HOW TO COMPLETE THIS TASK: The lines below starting at the line containing "rw 16 1 0x250020, rw" and ending at the line containing "let k := 0x240030 + (o - 0x1000) / 0x200" are to be repeated exactly, with both ends kept and nothing else added.

Saved data entries:
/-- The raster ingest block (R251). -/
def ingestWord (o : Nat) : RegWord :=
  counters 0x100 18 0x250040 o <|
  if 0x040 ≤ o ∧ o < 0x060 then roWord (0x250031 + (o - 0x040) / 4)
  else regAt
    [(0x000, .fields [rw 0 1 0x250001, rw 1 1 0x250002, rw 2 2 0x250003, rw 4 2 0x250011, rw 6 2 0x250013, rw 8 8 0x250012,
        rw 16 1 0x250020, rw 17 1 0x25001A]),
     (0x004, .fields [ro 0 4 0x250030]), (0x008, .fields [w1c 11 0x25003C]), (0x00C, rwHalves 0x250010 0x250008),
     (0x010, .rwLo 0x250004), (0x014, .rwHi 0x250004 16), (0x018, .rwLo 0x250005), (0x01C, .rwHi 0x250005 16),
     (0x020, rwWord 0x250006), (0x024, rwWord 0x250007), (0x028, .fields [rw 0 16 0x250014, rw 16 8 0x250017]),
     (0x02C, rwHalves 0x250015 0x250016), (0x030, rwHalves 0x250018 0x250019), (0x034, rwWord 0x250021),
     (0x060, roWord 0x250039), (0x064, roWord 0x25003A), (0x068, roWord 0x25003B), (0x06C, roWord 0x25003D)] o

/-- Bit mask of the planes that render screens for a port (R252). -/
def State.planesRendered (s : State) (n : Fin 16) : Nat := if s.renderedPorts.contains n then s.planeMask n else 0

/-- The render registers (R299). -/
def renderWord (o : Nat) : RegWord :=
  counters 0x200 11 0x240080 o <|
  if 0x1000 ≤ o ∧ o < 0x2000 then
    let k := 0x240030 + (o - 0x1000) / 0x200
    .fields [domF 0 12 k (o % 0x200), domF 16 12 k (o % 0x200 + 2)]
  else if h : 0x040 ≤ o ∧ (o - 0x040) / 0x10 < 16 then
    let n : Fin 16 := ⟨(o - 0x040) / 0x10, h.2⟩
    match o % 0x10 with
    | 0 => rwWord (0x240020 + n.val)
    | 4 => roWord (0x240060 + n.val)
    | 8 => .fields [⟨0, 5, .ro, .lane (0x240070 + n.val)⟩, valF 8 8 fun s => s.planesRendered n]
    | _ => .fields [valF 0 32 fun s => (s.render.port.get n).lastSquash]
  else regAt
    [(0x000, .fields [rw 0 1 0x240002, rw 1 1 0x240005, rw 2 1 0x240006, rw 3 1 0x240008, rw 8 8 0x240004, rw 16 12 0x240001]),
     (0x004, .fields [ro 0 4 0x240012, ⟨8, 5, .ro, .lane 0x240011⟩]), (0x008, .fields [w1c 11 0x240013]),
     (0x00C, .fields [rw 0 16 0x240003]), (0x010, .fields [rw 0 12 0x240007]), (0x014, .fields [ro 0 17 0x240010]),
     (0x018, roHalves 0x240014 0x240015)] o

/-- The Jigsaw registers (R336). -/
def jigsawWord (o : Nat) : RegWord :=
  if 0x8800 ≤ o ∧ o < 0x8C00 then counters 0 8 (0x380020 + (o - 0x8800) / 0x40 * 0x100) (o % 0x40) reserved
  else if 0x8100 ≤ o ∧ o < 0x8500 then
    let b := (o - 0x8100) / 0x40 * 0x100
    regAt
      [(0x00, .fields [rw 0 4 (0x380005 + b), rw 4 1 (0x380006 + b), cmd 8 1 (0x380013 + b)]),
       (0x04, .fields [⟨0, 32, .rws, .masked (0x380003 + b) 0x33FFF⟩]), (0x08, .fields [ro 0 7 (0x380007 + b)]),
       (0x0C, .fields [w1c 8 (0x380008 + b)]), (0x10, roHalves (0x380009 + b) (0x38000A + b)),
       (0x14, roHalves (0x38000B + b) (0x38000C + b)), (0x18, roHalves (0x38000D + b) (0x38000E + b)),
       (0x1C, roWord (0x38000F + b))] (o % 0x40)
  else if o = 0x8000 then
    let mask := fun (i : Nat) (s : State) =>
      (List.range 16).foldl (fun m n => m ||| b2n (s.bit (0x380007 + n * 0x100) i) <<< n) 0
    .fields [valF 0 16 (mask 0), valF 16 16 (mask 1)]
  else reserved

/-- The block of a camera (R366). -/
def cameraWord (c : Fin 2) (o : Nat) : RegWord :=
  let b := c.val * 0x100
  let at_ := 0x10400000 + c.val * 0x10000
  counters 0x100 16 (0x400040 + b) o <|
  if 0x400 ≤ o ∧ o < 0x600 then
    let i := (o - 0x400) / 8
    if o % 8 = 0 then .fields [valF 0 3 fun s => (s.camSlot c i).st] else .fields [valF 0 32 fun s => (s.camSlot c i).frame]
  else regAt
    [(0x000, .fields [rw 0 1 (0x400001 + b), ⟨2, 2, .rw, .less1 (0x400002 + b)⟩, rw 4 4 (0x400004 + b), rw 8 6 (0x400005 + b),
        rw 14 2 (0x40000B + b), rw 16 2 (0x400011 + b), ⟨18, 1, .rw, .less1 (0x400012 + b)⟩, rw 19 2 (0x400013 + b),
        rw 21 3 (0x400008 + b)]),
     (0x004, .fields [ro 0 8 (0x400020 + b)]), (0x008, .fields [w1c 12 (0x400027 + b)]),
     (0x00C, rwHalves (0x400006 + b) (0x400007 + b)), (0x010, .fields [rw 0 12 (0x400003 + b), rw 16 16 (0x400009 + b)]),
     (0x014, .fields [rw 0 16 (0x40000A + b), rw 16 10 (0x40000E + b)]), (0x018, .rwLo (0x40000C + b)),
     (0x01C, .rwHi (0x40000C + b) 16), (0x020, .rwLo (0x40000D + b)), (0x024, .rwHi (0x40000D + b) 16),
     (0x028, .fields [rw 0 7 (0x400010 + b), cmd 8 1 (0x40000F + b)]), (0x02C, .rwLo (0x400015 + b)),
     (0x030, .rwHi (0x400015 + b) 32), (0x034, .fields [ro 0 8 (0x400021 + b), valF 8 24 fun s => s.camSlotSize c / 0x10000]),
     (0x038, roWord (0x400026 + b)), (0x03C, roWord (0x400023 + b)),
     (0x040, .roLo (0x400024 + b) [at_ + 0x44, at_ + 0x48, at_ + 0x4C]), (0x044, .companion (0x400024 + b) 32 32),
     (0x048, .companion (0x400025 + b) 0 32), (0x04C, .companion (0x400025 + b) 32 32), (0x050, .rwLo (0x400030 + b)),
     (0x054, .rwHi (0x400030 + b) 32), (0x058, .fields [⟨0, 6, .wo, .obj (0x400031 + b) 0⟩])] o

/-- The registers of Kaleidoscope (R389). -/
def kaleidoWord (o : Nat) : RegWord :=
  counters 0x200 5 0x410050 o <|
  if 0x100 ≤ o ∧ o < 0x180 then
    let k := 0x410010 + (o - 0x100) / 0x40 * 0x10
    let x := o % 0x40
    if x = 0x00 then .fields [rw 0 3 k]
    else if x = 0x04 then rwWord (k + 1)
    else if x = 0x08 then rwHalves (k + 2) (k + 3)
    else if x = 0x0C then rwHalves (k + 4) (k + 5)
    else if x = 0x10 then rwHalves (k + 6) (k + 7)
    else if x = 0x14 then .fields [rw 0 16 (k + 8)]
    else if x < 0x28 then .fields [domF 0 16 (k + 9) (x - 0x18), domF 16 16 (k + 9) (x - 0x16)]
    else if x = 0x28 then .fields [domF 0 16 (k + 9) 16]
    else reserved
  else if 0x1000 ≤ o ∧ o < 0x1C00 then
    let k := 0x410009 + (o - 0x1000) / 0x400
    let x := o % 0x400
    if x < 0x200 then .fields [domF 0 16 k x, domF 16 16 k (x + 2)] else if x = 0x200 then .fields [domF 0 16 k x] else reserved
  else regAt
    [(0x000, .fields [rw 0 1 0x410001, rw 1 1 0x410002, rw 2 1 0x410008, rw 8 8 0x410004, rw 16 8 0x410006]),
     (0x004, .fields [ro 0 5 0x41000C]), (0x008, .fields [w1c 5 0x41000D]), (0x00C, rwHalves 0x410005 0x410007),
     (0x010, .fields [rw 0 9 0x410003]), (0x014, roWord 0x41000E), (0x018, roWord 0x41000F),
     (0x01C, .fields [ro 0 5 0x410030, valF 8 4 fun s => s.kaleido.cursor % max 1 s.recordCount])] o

OUTPUT FOR THIS EXERCISE:
        rw 16 1 0x250020, rw 17 1 0x25001A]),
     (0x004, .fields [ro 0 4 0x250030]), (0x008, .fields [w1c 11 0x25003C]), (0x00C, rwHalves 0x250010 0x250008),
     (0x010, .rwLo 0x250004), (0x014, .rwHi 0x250004 16), (0x018, .rwLo 0x250005), (0x01C, .rwHi 0x250005 16),
     (0x020, rwWord 0x250006), (0x024, rwWord 0x250007), (0x028, .fields [rw 0 16 0x250014, rw 16 8 0x250017]),
     (0x02C, rwHalves 0x250015 0x250016), (0x030, rwHalves 0x250018 0x250019), (0x034, rwWord 0x250021),
     (0x060, roWord 0x250039), (0x064, roWord 0x25003A), (0x068, roWord 0x25003B), (0x06C, roWord 0x25003D)] o

/-- Bit mask of the planes that render screens for a port (R252). -/
def State.planesRendered (s : State) (n : Fin 16) : Nat := if s.renderedPorts.contains n then s.planeMask n else 0

/-- The render registers (R299). -/
def renderWord (o : Nat) : RegWord :=
  counters 0x200 11 0x240080 o <|
  if 0x1000 ≤ o ∧ o < 0x2000 then
    let k := 0x240030 + (o - 0x1000) / 0x200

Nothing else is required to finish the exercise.